Jesse Cook

Cookin' Up a Rumba Storm

Jesse Cook
The Starfish Room
Vancouver, B.C.
Friday, April 18, 1997

Review by Andrew Parker
Photography by Rodney Gitzel

Jesse Cook It seems I wasn't the only Vancouverite awaiting the arrival of Toronto's rumba/flamenco guitar phenom Jesse Cook. A standing-room only audience packed into the Starfish Room, excited to experience live the magic of Cook's two studio releases. On my home front, his second disc, Gravity, has slowly become rooted to my CD player, emerging as a current fave of spring anthems, so I was looking extra forward to this show.

Joining Cook on stage this night were Mario Melo on percussive devices and a muy fabuloso rhythm guitarist whose name was unfortunately inaudible. The three of them beautifully fused their creative energies, laying down layers of swirling sound.

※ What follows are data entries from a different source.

-- ==== Sys2Proof/Certificates/Slice0/Obligations.lean ====
section
/-! DEFINITION. The statements for the provers, `def Obligations.<Name> : Prop`, after a vocabulary of their own that says
registers, flags, addresses and stored bytes in plain numbers, apart from the model's helpers.

A statement whose conclusion is `exec i s = .next (s with ...)` says three things at once: the instruction completes, what it
writes, and that every other field of State (registers, flags, PC, SP, latches, INTE, the pending slot, memory,
configuration, port history) is as it was. Where a form stores to memory the new memory is given by what reading each
address answers.

The model's own conventions that many statements touch: that a flag no rule names is unchanged is the spec's reading D8
(log 19; the rules themselves say "Flags: none" or list the flags); Sign is bit 7 of the result (G4, log 14). -/

namespace Sys2Proof.Claims

open Sys2Proof.Machine

/-! ### Registers -/

/-- The register a code of R62 names. -/
def regOf (g : Regs) : Reg → Byte
  | .a => g.a
  | .b => g.b
  | .c => g.c
  | .d => g.d
  | .e => g.e
  | .h => g.h
  | .l => g.l

/-- `g'` is `g` with register `r` holding `v` and every other register as it was. -/
def OnlyReg (g g' : Regs) (r : Reg) (v : Byte) : Prop := ∀ q, regOf g' q = if q = r then v else regOf g q

/-- High and low register of a pair (R12). -/
def pairRegs : Pair → Reg × Reg
  | .bc => (.b, .c)
  | .de => (.d, .e)
  | .hl => (.h, .l)

/-- A pair as a number, `high * 256 + low` (R12). -/
def pairNat (g : Regs) (p : Pair) : Nat := (regOf g (pairRegs p).1).toNat * 256 + (regOf g (pairRegs p).2).toNat

/-- `g'` is `g` with the pair holding the number `v` and every other register as it was. -/
def OnlyPair (g g' : Regs) (p : Pair) (v : Nat) : Prop :=
  pairNat g' p = v ∧ ∀ q, q ≠ (pairRegs p).1 → q ≠ (pairRegs p).2 → regOf g' q = regOf g q

/-- HL as a number, the address of every M operand. -/
def hlNat (s : State) : Nat := s.regs.h.toNat * 256 + s.regs.l.toNat

/-- The addend of DAD, the operand of INX and DCX, as a number (R63). -/
def wideNat (s : State) : Wide → Nat
  | .pair p => pairNat s.regs p
  | .sp => s.sp.toNat

/-- The address of STAX and LDAX as a number (R106, R107). -/
def indexNat (s : State) : IndexPair → Nat
  | .bc => s.regs.b.toNat * 256 + s.regs.c.toNat
  | .de => s.regs.d.toNat * 256 + s.regs.e.toNat

/-! ### Memory -/

/-- The address is an index of Memory (R41). -/
def InMemory (s : State) (a : Nat) : Prop := a < s.config.memCapacity

/-- The address after `a`, modulo 65536 (R53). -/
def nextAddress (a : Nat) : Nat := (a + 1) % 65536

/-- Memory `m'` is `m` with byte `v` at `a`; every other address reads as before. -/
def StoredOne (m m' : Memory) (a : Nat) (v : Byte) : Prop :=
  ∀ b, Memory.read m' b = if b = a then v else Memory.read m b

/-- Memory `m'` is `m` with byte `v` at `a` and byte `w` at `c`; every other address reads as before. -/
def StoredTwo (m m' : Memory) (a : Nat) (v : Byte) (c : Nat) (w : Byte) : Prop :=
  ∀ b, Memory.read m' b = if b = a then v else if b = c then w else Memory.read m b

/-- SP - 1 modulo 65536: where a push stores the high byte (R181). -/
def pushHighAddress (s : State) : Nat := (s.sp.toNat + 65535) % 65536

/-- SP - 2 modulo 65536: where a push stores the low byte (R181). -/
def pushLowAddress (s : State) : Nat := (s.sp.toNat + 65534) % 65536

/-- Both bytes of a push are in Memory. -/
def Pushable (s : State) : Prop := InMemory s (pushHighAddress s) ∧ InMemory s (pushLowAddress s)

/-- Both bytes of a pop are in Memory. -/
def Poppable (s : State) : Prop := InMemory s s.sp.toNat ∧ InMemory s (nextAddress s.sp.toNat)

/-- Memory after pushing the bytes `hi` and `lo` (R181). -/
def Pushed (s : State) (m : Memory) (hi lo : Byte) : Prop :=
  StoredTwo s.mem m (pushHighAddress s) hi (pushLowAddress s) lo

/-- The two bytes a pop reads, as a number: low byte at SP, high byte at SP + 1 (R182). -/
def poppedNat (s : State) : Nat :=
  (Memory.read s.mem (nextAddress s.sp.toNat)).toNat * 256 + (Memory.read s.mem s.sp.toNat).toNat

/-- The operand of an accumulator operation can be read: a register always, M when HL is in Memory. -/
def OperandReadable (s : State) : Operand → Prop
  | .reg _ => True
  | .m => InMemory s (hlNat s)

/-- The value of a register or M operand (R62). -/
def operandValue (s : State) : Operand → Byte
  | .reg r => regOf s.regs r
  | .m => Memory.read s.mem (hlNat s)

/-- `n` cycles for a register operand, `k` for M. -/
def cyclesFor (o : Operand) (n k : Nat) : Nat := if o = .m then k else n

/-! ### Flags and arithmetic -/

/-- A flag as a number. -/
def flagNat (b : Bool) : Nat := if b then 1 else 0

/-- Sign, Zero and Parity from an 8-bit result (R21, R22): 128 or more, equal to 0, an even number of bits set. -/
def SzpOf (v : Byte) (f : Flags) : Prop :=
  f.sign = decide (128 ≤ v.toNat) ∧ f.zero = decide (v.toNat = 0) ∧
    f.parity = decide (((List.range 8).filter (fun i => v.toNat.testBit i)).length % 2 = 0)

/-- Result and flags of `add8(a, b, c)` (R120). -/
def AddResult (a b c : Nat) (v : Byte) (f : Flags) : Prop :=
  v.toNat = (a + b + c) % 256 ∧ SzpOf v f ∧ f.carry = decide (255 < a + b + c) ∧
    f.auxCarry = decide (15 < a % 16 + b % 16 + c)

/-- Result and flags of `sub8(a, b, c)` (R121): the borrow is true when the subtrahend part is larger. -/
def SubResult (a b c : Nat) (v : Byte) (f : Flags) : Prop :=
  v.toNat = (a + 512 - (b + c)) % 256 ∧ SzpOf v f ∧ f.carry = decide (a < b + c) ∧
    f.auxCarry = decide (a % 16 < b % 16 + c)

/-- Flags of a logical operation with result `v` (R150). -/
def LogicFlags (v : Byte) (f : Flags) : Prop := SzpOf v f ∧ f.carry = false ∧ f.auxCarry = false

/-- `v` is `x` and `y` combined bit by bit. -/
def BitwiseOf (op : Bool → Bool → Bool) (x y v : Byte) : Prop :=
  ∀ i, i < 8 → v.toNat.testBit i = op (x.toNat.testBit i) (y.toNat.testBit i)

/-- The value and flags of DAA on the number `a` with the flags `f` (R141). -/
def DaaResult (a : Nat) (f : Flags) (v : Byte) (g : Flags) : Prop :=
  let one := 9 < a % 16 ∨ f.auxCarry = true
  let a1 := if one then (a + 6) % 256 else a
  let two := 9 < a1 / 16 ∨ f.carry = true
  v.toNat = (if two then (a1 + 96) % 256 else a1) ∧ SzpOf v g ∧ (g.carry = true ↔ two) ∧
    (one → g.auxCarry = decide (9 ≤ a % 16)) ∧ (¬ one → g.auxCarry = f.auxCarry)

/-- The packed Flags byte (R19, R20): the five flags at their places and the fixed bit 1. -/
def flagsByte (f : Flags) : Byte :=
  BitVec.ofNat 8 (128 * flagNat f.sign + 64 * flagNat f.zero + 16 * flagNat f.auxCarry + 4 * flagNat f.parity + 2 +
    flagNat f.carry)

/-- The truth of a branch condition (R64). -/
def condTrue (f : Flags) : Cond → Bool
  | .nz => f.zero == false
  | .z => f.zero == true
  | .nc => f.carry == false
  | .c => f.carry == true
  | .po => f.parity == false
  | .pe => f.parity == true
  | .p => f.sign == false
  | .m => f.sign == true

/-- The conditional jump with a condition (R185 to R192). -/
def jumpOn : Cond → Word → Instr
  | .nz => .jnz
  | .z => .jz
  | .nc => .jnc
  | .c => .jc
  | .po => .jpo
  | .pe => .jpe
  | .p => .jp
  | .m => .jm

/-- The conditional call with a condition (R195 to R202). -/
def callOn : Cond → Word → Instr
  | .nz => .cnz
  | .z => .cz
  | .nc => .cnc
  | .c => .cc
  | .po => .cpo
  | .pe => .cpe
  | .p => .cp
  | .m => .cm

/-- The conditional return with a condition (R205 to R212). -/
def returnOn : Cond → Instr
  | .nz => .rnz
  | .z => .rz
  | .nc => .rnc
  | .c => .rc
  | .po => .rpo
  | .pe => .rpe
  | .p => .rp
  | .m => .rm

/-! ### Steps -/

/-- The thirteen opcode bytes that fault (R65, R261). -/
def faultingBytes : List Byte := [0x08, 0x10, 0x18, 0x20, 0x28, 0x30, 0x38, 0x76, 0xCB, 0xD9, 0xDD, 0xED, 0xFD]

/-- A Step that begins in this state accepts the pending request (R265). -/
def Accepts (s : State) : Prop := s.inte = true ∧ s.pending ≠ none

/-- `bytes` stand in Memory from PC on, addresses modulo 65536. -/
def AtPc (s : State) (bytes : List Byte) : Prop :=
  ∀ k (h : k < bytes.length), InMemory s ((s.pc.toNat + k) % 65536) ∧
    Memory.read s.mem ((s.pc.toNat + k) % 65536) = bytes[k]

/-- SP when the destination of LXI, INX, DCX is SP and `v` is what it gets; a pair leaves SP (R63). -/
def spIfWide (s : State) (dst : Wide) (v : Word) : Word := if dst = .sp then v else s.sp

/-- SP after an instruction that completes, from R17 and the instruction's rule. -/
def spAfter (s : State) : Instr → Word
  | .lxi dst d16 => spIfWide s dst d16
  | .inx dst => spIfWide s dst (s.sp + 1)
  | .dcx dst => spIfWide s dst (s.sp - 1)
  | .sphl => BitVec.ofNat 16 (hlNat s)
  | .push _ | .call _ | .rst _ => s.sp - 2
  | .pop _ | .ret => s.sp + 2
  | .cnz _ => if s.flags.zero = false then s.sp - 2 else s.sp
  | .cz _ => if s.flags.zero = true then s.sp - 2 else s.sp
  | .cnc _ => if s.flags.carry = false then s.sp - 2 else s.sp
  | .cc _ => if s.flags.carry = true then s.sp - 2 else s.sp
  | .cpo _ => if s.flags.parity = false then s.sp - 2 else s.sp
  | .cpe _ => if s.flags.parity = true then s.sp - 2 else s.sp
  | .cp _ => if s.flags.sign = false then s.sp - 2 else s.sp
  | .cm _ => if s.flags.sign = true then s.sp - 2 else s.sp
  | .rnz => if s.flags.zero = false then s.sp + 2 else s.sp
  | .rz => if s.flags.zero = true then s.sp + 2 else s.sp
  | .rnc => if s.flags.carry = false then s.sp + 2 else s.sp
  | .rc => if s.flags.carry = true then s.sp + 2 else s.sp
  | .rpo => if s.flags.parity = false then s.sp + 2 else s.sp
  | .rpe => if s.flags.parity = true then s.sp + 2 else s.sp
  | .rp => if s.flags.sign = false then s.sp + 2 else s.sp
  | .rm => if s.flags.sign = true then s.sp + 2 else s.sp
  | .mov _ _ | .mvi _ _ | .stax _ | .ldax _ | .shld _ | .lhld _ | .sta _ | .lda _ => s.sp
  | .add _ | .adc _ | .sub _ | .sbb _ | .adi _ | .aci _ | .sui _ | .sbi _ | .inr _ | .dcr _ | .dad _ => s.sp
  | .ana _ | .xra _ | .ora _ | .cmp _ | .ani _ | .xri _ | .ori _ | .cpi _ => s.sp
  | .daa | .cma | .stc | .cmc | .rlc | .rrc | .ral | .rar => s.sp
  | .jmp _ | .jnz _ | .jz _ | .jnc _ | .jc _ | .jpo _ | .jpe _ | .jp _ | .jm _ | .pchl => s.sp
  | .xchg | .xthl => s.sp
  | .inp _ | .out _ | .ei | .di | .nop | .hlt | .undefined _ => s.sp

/-- The instructions that may store to Memory (R40 files: the stores, the read-modify-writes on M, the pushes, XTHL). -/
def storesToMemory : Instr → Bool
  | .mov dst _ | .mvi dst _ | .inr dst | .dcr dst => dst == .m
  | .stax _ | .shld _ | .sta _ | .push _ | .xthl | .rst _ => true
  | .call _ | .cnz _ | .cz _ | .cnc _ | .cc _ | .cpo _ | .cpe _ | .cp _ | .cm _ => true
  | .lxi _ _ | .ldax _ | .lhld _ | .lda _ | .inx _ | .dcx _ | .dad _ => false
  | .add _ | .adc _ | .sub _ | .sbb _ | .adi _ | .aci _ | .sui _ | .sbi _ => false
  | .ana _ | .xra _ | .ora _ | .cmp _ | .ani _ | .xri _ | .ori _ | .cpi _ => false
  | .daa | .cma | .stc | .cmc | .rlc | .rrc | .ral | .rar => false
  | .jmp _ | .jnz _ | .jz _ | .jnc _ | .jc _ | .jpo _ | .jpe _ | .jp _ | .jm _ | .pchl => false
  | .ret | .rnz | .rz | .rnc | .rc | .rpo | .rpe | .rp | .rm => false
  | .pop _ | .xchg | .sphl => false
  | .inp _ | .out _ | .ei | .di | .nop | .hlt | .undefined _ => false

/-- The two bytes pushed, with their addresses: `hi` at SP - 1 and `lo` at SP - 2 (R181). -/
def pushedBytes (s : State) (hi lo : Byte) : List (Nat × Byte) := [(pushHighAddress s, hi), (pushLowAddress s, lo)]

/-- The return address as CALL, a taken Ccc and RST push it (R193, R194, R214). -/
def pushedPc (s : State) : List (Nat × Byte) :=
  pushedBytes s (BitVec.ofNat 8 (s.pc.toNat / 256)) (BitVec.ofNat 8 (s.pc.toNat % 256))

/-- The bytes an instruction stores, with their addresses, when it completes; computed from the state it starts in, by
its rule. -/
def storedBytes (s : State) : Instr → List (Nat × Byte)
  | .mov dst src => if dst = .m then [(hlNat s, operandValue s src)] else []
  | .mvi dst d8 => if dst = .m then [(hlNat s, d8)] else []
  | .inr dst => if dst = .m then [(hlNat s, operandValue s .m + 1)] else []
  | .dcr dst => if dst = .m then [(hlNat s, operandValue s .m - 1)] else []
  | .stax p => [(indexNat s p, s.regs.a)]
  | .sta a16 => [(a16.toNat, s.regs.a)]
  | .shld a16 => [(a16.toNat, s.regs.l), (nextAddress a16.toNat, s.regs.h)]
  | .xthl => [(s.sp.toNat, s.regs.l), (nextAddress s.sp.toNat, s.regs.h)]
  | .push (.pair p) => pushedBytes s (regOf s.regs (pairRegs p).1) (regOf s.regs (pairRegs p).2)
  | .push .psw => pushedBytes s s.regs.a (flagsByte s.flags)
  | .call _ | .rst _ => pushedPc s
  | .cnz _ => if s.flags.zero = false then pushedPc s else []
  | .cz _ => if s.flags.zero = true then pushedPc s else []
  | .cnc _ => if s.flags.carry = false then pushedPc s else []
  | .cc _ => if s.flags.carry = true then pushedPc s else []
  | .cpo _ => if s.flags.parity = false then pushedPc s else []
  | .cpe _ => if s.flags.parity = true then pushedPc s else []
  | .cp _ => if s.flags.sign = false then pushedPc s else []
  | .cm _ => if s.flags.sign = true then pushedPc s else []
  | .lxi _ _ | .ldax _ | .lhld _ | .lda _ | .inx _ | .dcx _ | .dad _ => []
  | .add _ | .adc _ | .sub _ | .sbb _ | .adi _ | .aci _ | .sui _ | .sbi _ => []
  | .ana _ | .xra _ | .ora _ | .cmp _ | .ani _ | .xri _ | .ori _ | .cpi _ => []
  | .daa | .cma | .stc | .cmc | .rlc | .rrc | .ral | .rar => []
  | .jmp _ | .jnz _ | .jz _ | .jnc _ | .jc _ | .jpo _ | .jpe _ | .jp _ | .jm _ | .pchl => []
  | .ret | .rnz | .rz | .rnc | .rc | .rpo | .rpe | .rp | .rm => []
  | .pop _ | .xchg | .sphl => []
  | .inp _ | .out _ | .ei | .di | .nop | .hlt | .undefined _ => []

Cook reinforced the wonderful atmosphere at the start of the show, gleefully announcing, "Hey, let's get a crazy Rumba party going tonight!"

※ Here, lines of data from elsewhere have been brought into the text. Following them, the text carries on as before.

theorem portRead {port : Byte} (hi : i = .inp port) : FaultsByCause i s (s.portRead port) := by
  intro f hf
  unfold State.portRead at hf
  split at hf
  · cases hf
  next hport =>
    cases hf
    exact .noReadPort hi (Bool.eq_false_iff.mpr hport)

theorem portWrite {port v : Byte} (hi : i = .out port) : FaultsByCause i s (s.portWrite port v) := by
  intro f hf
  unfold State.portWrite at hf
  split at hf
  · cases hf
  next hport =>
    cases hf
    exact .noWritePort hi (Bool.eq_false_iff.mpr hport)

theorem retire {n : Nat} {x : Except Fault State} {f : Fault} (hx : FaultsByCause i s x)
    (h : retire n x = .fault f) : FaultCause i s f :=
  hx f (retire_fault.mp h)

end FaultsByCause

variable {f : Fault}

theorem callIf_fault {cond : Cond} {target : Word} (h : callIf cond target s = .fault f) : FaultCause i s f := by
  unfold callIf at h
  split at h
  · exact FaultsByCause.retire (.callTo target) h
  · cases h

theorem returnIf_fault {cond : Cond} (h : returnIf cond s = .fault f) : FaultCause i s f := by
  unfold returnIf at h
  split at h
  · exact FaultsByCause.retire .returnFrom h
  · cases h

/-- Every fault of an instruction has its cause. -/
theorem exec_fault (h : exec i s = .fault f) : FaultCause i s f := by
  cases i with
  -- data movement
  | mov dst src =>
    exact FaultsByCause.retire (.bind (.readOperand src) (.writeOperand dst)) h
  | mvi dst v => exact FaultsByCause.retire (.writeOperand dst v) h
  | stax | sta => exact FaultsByCause.retire (.writeByte _ _) h
  | ldax | lda => exact FaultsByCause.retire (.map (.readByte _)) h
  | shld a => exact FaultsByCause.retire (.writeWord a s.hl) h
  | lhld a => exact FaultsByCause.retire (.map (.readWord a)) h
  -- operations on a register or M operand
  | add src | adc src | sub src | sbb src | ana src | xra src | ora src | cmp src =>
    exact FaultsByCause.retire (.map (.readOperand src)) h
  | inr dst | dcr dst =>
    exact FaultsByCause.retire (.bind (.readOperand dst) fun v => .map (.writeOperand dst _)) h
  -- control transfer
  | call | rst => exact FaultsByCause.retire (.callTo _) h
  | cnz | cz | cnc | cc | cpo | cpe | cp | cm => exact callIf_fault h
  | ret => exact FaultsByCause.retire .returnFrom h
  | rnz | rz | rnc | rc | rpo | rpe | rp | rm => exact returnIf_fault h
  -- stack and exchange
  | push => exact FaultsByCause.retire (.push16 _) h
  | pop => exact FaultsByCause.retire (.map .pop16) h
  | xthl => exact FaultsByCause.retire (.bind (.readWord s.sp) fun v => .map (.writeWord s.sp s.hl)) h
  -- input/output and control
  | inp => exact FaultsByCause.retire (.map (.portRead rfl)) h
  | out => exact FaultsByCause.retire (.portWrite rfl) h
  | hlt =>
    cases h
    exact .unimplemented (.inl rfl)
  | undefined byte =>
    cases h
    exact .unimplemented (.inr ⟨byte, rfl⟩)
  -- register operations, jumps, EI, DI and NOP, which cannot fault
  | _ => cases h

/-! ### Memory of the full capacity (R43) -/

theorem inBounds_of_full (hfull : s.config.memCapacity = 65536) (a : Word) : s.inBounds a = true :=
  inBounds_iff.mpr (hfull ▸ a.isLt)

theorem currentOpcode_of_full (hfull : s.config.memCapacity = 65536) : ∃ op u, s.currentOpcode = .ok (op, u) := by
  unfold currentOpcode
  split
  next r _ => exact ⟨r.1, r.2, rfl⟩
  next =>
    have hbounds := inBounds_of_full hfull
    rw [fetch_eq, if_pos ⟨hbounds _, fun _ => hbounds _, fun _ => hbounds _⟩]
    exact ⟨_, _, rfl⟩

theorem exec_of_full (hfull : s.config.memCapacity = 65536) (i : Instr) : exec i s ≠ .fault .outOfBoundsAccess := by
  intro h
  cases exec_fault h with
  | outOfBounds ha => exact absurd ((inBounds_of_full hfull _).symm.trans ha) nofun

end Sys2Proof.Machine

namespace Sys2Proof.Claims

open Sys2Proof.Machine State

the other guitarist The music that Cook and his bandmates created produced a soothing, peaceful atmosphere in the Starfish. Cook's guitar playing held a reflective nod to the timeless, Old World traditions of family, music and celebration. I felt swept up by the softness; a tapestry of lives, colours and changing seasons. Closing my eyes for an instant, I was seized by a flashback of train travel across a windswept, sun-streaked Spanish plain. During other moments of the concert, Cook also displayed a penchant for furiously-paced flamenco numbers. In this style, one piece was particularly exceptional: "Brio," named after Cook's cat, had a playful flavour of flirtation. Lined with castenettas and clapping, the music told a summery story, speaking of sun, sand and jugs of sangria.

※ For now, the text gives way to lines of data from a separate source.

/-! ### The rise of BCK (R43, R72, R79) -/

/-- The bit this station places in the next position, if it is a transmitter of the open frame (R72): through its closing bit,
and nothing beyond it (R42, R47). -/
def State.placedBit (s : State) : Option Bool :=
  if s.fe.role = .transmitter then
    s.fe.snapshot.bind fun f =>
      if s.fe.buf.count + 1 ≤ 62 + f.body.length then some (f.bitAt (s.fe.buf.count + 1)) else none
  else none

/-- R48: the level a voting receiver places at a position: 0 in the slot of its vote, 1 in the other two, and released
from the closing bit on. -/
def voteLevel (vote : Vote) (bodyLen position : Nat) : Bool :=
  match vote with
  | .accept => position != 59 + bodyLen
  | .retry => position != 60 + bodyLen
  | .reject => position != 61 + bodyLen

/-- R43, R48: the level this station places on BDA for the next position, or none if it places nothing there. -/
def State.nextLevel (s : State) : Option Bool :=
  match s.fe.role with
  | .transmitter => s.placedBit
  | .receiver =>
    match s.fe.rx, s.fe.vote, s.fe.buf.bodyLen with
    | .vote, some v, some len => some (voteLevel v len (s.fe.buf.count + 1))
    | _, _, _ => none
  | .none => none

/-- R43: by the rise of BCK the level of the position stands on BDA (log entry 8). -/
def State.lineAtRise (s : State) : LineIf :=
  match s.nextLevel with
  | some level => s.line.place level
  | none => s.line.settle

/-- R58, R64, R65, R79: the receive buffer takes a bit: the check register runs through position 58 + B, the header is
decoded at the end of position 34, the body length fixed at 42, and the check result at 58 + B. -/
def RxBuffer.take (b : RxBuffer) (bit : Bool) : RxBuffer :=
  let bits := b.bits ++ [bit]
  let n := bits.length
  let covered := match b.bodyLen with
    | some len => decide (n ≤ 58 + len)
    | none => true
  let crc := if covered then crcStep b.crc bit else b.crc
  let header := if n = 34 then some (decodeHeader bits) else b.header
  let desc := if n = 42 then some (ofMsbBits 8 (fieldAt bits 35 8)) else b.desc
  let bodyLen := if n = 42 then
      match header with
      | some h => some (bodyLength h.kind (ofMsbBits 8 (fieldAt bits 35 8)))
      | none => b.bodyLen
    else b.bodyLen
  let good := match bodyLen with
    | some len => if n = 58 + len then some (crc == 0#16) else b.good
    | none => b.good
  ⟨bits, header, desc, bodyLen, crc, good⟩

/-- Table 43: the receive machine's state after `n` positions of a frame with this body length. -/
def rxAfter (n : Nat) (bodyLen : Option Nat) : RxMachine :=
  if n < 34 then .header else
  match bodyLen with
  | none => .body
  | some len => if n < 42 + len then .body else if n < 58 + len then .check else .vote

/-- R79: the receive machine takes a bit, unless it is hunting or discarding. -/
def FrameEngine.takeBit (f : FrameEngine) (bit : Bool) : FrameEngine :=
  match f.rx with
  | .hunt => f
  | .discard => f
  | _ => { f with buf := f.buf.take bit, rx := rxAfter (f.buf.count + 1) (f.buf.take bit).bodyLen }

/-- R73, R74: at a loss the station is told it is a receiver: it drives neither line and its role is RECEIVER. -/
def State.becomeReceiver (s : State) : State :=
  (s.setLine s.line.release).setFe { s.fe with role := .receiver }

/-- Table 42: the transmit machine at a rise, after the receive machine has taken the bit. `placed` is the bit this station
placed, if it was a transmitter. -/
def State.advanceTx (s : State) (placed : Option Bool) (bit : Bool) : State :=
  let n := s.fe.buf.count
  let lost := placed == some true && !bit
  match s.fe.tx with
  | .contending =>
    if lost then s.becomeReceiver.returnItem.rest
    else if n = 34 then s.setFe { s.fe with tx := .sending } else s
  | .sending =>
    if lost then
      let s1 := s.becomeReceiver
      let s2 := s1.setFe { s1.fe with tx := .lostLate, loss := some n }
      if s.fe.buf.checkEnd = some n && s.fe.buf.good == some false then s2.lossNotConfirmed else s2
    else if s.fe.buf.checkEnd = some n then s.setFe { s.fe with tx := .voting } else s
  | .voting =>
    if !s.fe.outcomeFixed && s.fe.buf.bodyLen.map (61 + ·) = some n then s.fixOutcome else s
  | .lostLate =>
    if s.fe.buf.checkEnd = some n && s.fe.buf.good == some false then s.lossNotConfirmed else s
  | .idle => s
  | .waiting => s

/-- The lines at a rise of BCK, at which no station drives it; `level` is the level the other stations leave BDA at. -/
def LineIf.rise (l : LineIf) (level : Bool) : LineIf :=
  ({ l with
    driveBck := false
    hold := .none
    othersBck := true
    othersBda := level
    bckSeen := true
    bdaSeen := level && !l.driveBda
    bckHigh := 0
    quiet := 0 } : LineIf).read

/-- R42, R47: the clock at a rise: a transmitter times its high half, or after its closing bit releases BDA a quarter bit
later and drives BCK no more. -/
def State.clockRise (s : State) : State :=
  if s.fe.role = .transmitter then
    match s.fe.snapshot with
    | some f =>
      if s.fe.buf.count ≥ 62 + f.body.length then
        s.setLine { s.line with phase := .none, halfTimer := none, placing := some true }
      else s.setLine { s.line with phase := .high, halfTimer := some 0 }
    | none => s
  else s

/-- A rise of BCK with a frame open: what is to be placed on BDA is placed (log entry 8), a finished low half or lookup hold
is released (log entry 9), the bit is taken by wired-AND with this station's own driver (R39), and both machines and the
clock advance. -/
def State.riseInFrame (s : State) (level : Bool) : State :=
  let l := s.lineAtRise.rise level
  let placed := s.placedBit
  let s1 := (s.setLine l).setFe (s.fe.takeBit l.bda)
  (s1.advanceTx placed l.bda).clockRise

/-- R39, R41: outside the link states that track the lines only the levels read follow them (log entry 42). -/
def State.readLines (s : State) (bck bda : Bool) : State :=
  s.setLine { s.line with othersBck := bck, othersBda := bda, bckSeen := bck, bdaSeen := bda }

/-- R43: a rise of BCK. Where the lines are not tracked only their levels are read. BCK cannot rise while this station holds
it at the decision point (R49): the command then changes nothing. -/
def State.rise (s : State) (level : Bool) : State :=
  if !s.tracks then s.readLines true level
  else if s.line.hold == .decision then s
  else if s.line.frameOpen then s.riseInFrame level
  else s.setLine (s.line.rise level)

end Sys2Proof.Machine
end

Jesse Cook Percussionist Melo especially dazzled the assemblance with a series of groovy djembe lines, and throughout the evening appeared to be operating in an entranced-polyrythmic state. On his signature number, "Mario Takes a Walk," Melo pounded heavily on a bizarre Brazilian drum called a quicka; this instrument is essentially a closed wooden crate, emitting an array of delicious sounds through sides of varying thicknesses. Buoyed by the crowd's electricity, Melo's hands were a blur of movement, prompting Cook to tag him a "Veritable One-Man Virtual Samba Ensemble."

Perhaps saving the best material for the closure, the band broke loose with a scorching rendition of the title cut from Gravity. Cook explored every centimetre of his fretboard, bending strings and expanding musical minds. The Starfish was truly charmed by Cook and company, whose warmth and talent were rewarded with lengthy ovations following every number. When the band finally failed to reemerge from backstage, people's long faces quickly switched to blissful looks of discovery. I and many others in the crowd were just getting in the groove for a late-night rumba fest. Jesse Cook, virtuoso axeman and endearing storyteller, had left us all primed and anxious for his future visits to the West Coast.